The setting was Ardee Community School, Ardee being Mairead’s home town. She was from a big family – eight of them round the table, plus an uncle. Sport? Very little of that. When your father makes his living from mixed farming, there was always work – picking fruit, helping with the harvest, farming in general.
Her father was quiet and ‘adored’ her mother. He’d be the hesitant one, she’d be more positive. Their father lived by the Latin motto Labore est Orare’ – to work is to pray. His mother’s guiding dictum was ‘If you give, you will get more in return’.
They were a Catholic family of their time –the rosary, Sunday Mass, confession, communion. After the waves of scandal rocked the Catholic Church, her mother ‘was less inclined to go to Mass’.
At times Dufffy’s lack of follow-up questions was bewildering. For example, Mairead’s father shot himself in the foot (yes, literally, Virginia) in a serious accident; their house – thatched – caught fire and went up in a ball of flames, leaving their mother with serious leg burns. Both of which events sound catastrophic, but Joe bounced on to asking Mairead about going to UCD (‘I was devastated leaving home’). She started studying Science but then moved over to study subjects that led her to journalism, which in turn led her to politics.
She used get very upset when people would deface her election posters, blacking out teeth etc. She also had too many people telling her what to do and what to say, to the point where she “lost buckets of weight’. She was even tempted to abandon politics but mercifully didn’t – “It’s such a huge honour to be elected.

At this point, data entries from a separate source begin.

/-- Zone-map form of a value (Table 2.3), 16 bytes; strings give their 16-byte prefix. -/
def zoneForm (t : ColType) (v : Bytes) : Bytes :=
  match t.kind with
  | .sint | .decimal | .packed => natLE 16 (wrapNat 128 (valInt t v))
  | .bytes => fitTo 16 (v.take 16)
  | _ => fitTo 16 v

/-- The comparison of zone maps (R57, R58): floating-point zeros compare equal. -/
def zoneLess (t : ColType) (x y : Bytes) : Bool := predCmp t x y == some .lt

/-- The least value under the zone comparison, if any. -/
def leastVal (t : ColType) : List Bytes → Option Bytes
  | [] => none
  | v :: r => match leastVal t r with | none => some v | some m => if zoneLess t v m then some v else some m

/-- The greatest value under the zone comparison, if any. -/
def greatestVal (t : ColType) : List Bytes → Option Bytes
  | [] => none
  | v :: r => match greatestVal t r with | none => some v | some m => if zoneLess t m v then some v else some m

/-- A zero minimum is stored as −0.0 and a zero maximum as +0.0 (R57). -/
def zoneZero (t : ColType) (isMin : Bool) (v : Bytes) : Bytes :=
  if t.kind == .float && t.ffmt.mag (leNat v) = 0 then natLE v.length (t.ffmt.signBit isMin) else v

/-- The filter bits of a value (R60): three bytes of keyhash64, −0.0 hashed as +0.0. -/
def filterBits (t : ColType) (v : Bytes) : List Nat :=
  let h := (keyhash64 [(t, some v)]).toNat
  [h / 2 ^ 56 % 256, h / 2 ^ 48 % 256, h / 2 ^ 40 % 256]

/-- Zone maps, filter and null facts of a page or extent (Tables 2.4 to 2.7). -/
structure Zone where
  rows : Nat := 0
  nulls : Nat := 0
  flags : Nat := 0
  minLen : Nat := 0
  maxLen : Nat := 0
  crc : Nat := 0
  zmin : Bytes := []
  zmax : Bytes := []
  filter : List Nat := []
deriving DecidableEq, Repr, Inhabited

def Zone.hasNulls (z : Zone) : Bool := bitOf z.flags 1
def Zone.allNull (z : Zone) : Bool := bitOf z.flags 2
def Zone.zmValid (z : Zone) : Bool := bitOf z.flags 3
def Zone.filterValid (z : Zone) : Bool := bitOf z.flags 4
def Zone.hasNan (z : Zone) : Bool := bitOf z.flags 5
def Zone.minTrunc (z : Zone) : Bool := bitOf z.flags 6
def Zone.maxTrunc (z : Zone) : Bool := bitOf z.flags 7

But In our house, my work is not the be-all and the end-all. Football is.”
She met the Pope and as she was leaving he asked “Will you pray for me?” Mairead was impressed with this display of ‘vulnerability’. She’s a Catholic : when she loses something the first person addressed is St Anthony. But she doesn’t do confession – why focus on the bad bits and not the good bits?
Does she believe in God? ‘I believe in the force of Nature’ is her answer. Walking with her dog Sam she’ll pray, but not in the old way.
Joe wants to know what she’ll say if she gets to the ‘pearly gates’. She said she didn’t see the afterlife in terms of gates. She believes in an afterlife, but is less worried now about how God looks and so on. “I don’t need all of those answers and I’m not troubled by not having them.’
Mairead McGuinness is an intelligent, highly interesting woman. Joe Duffy is a turgid interviewer.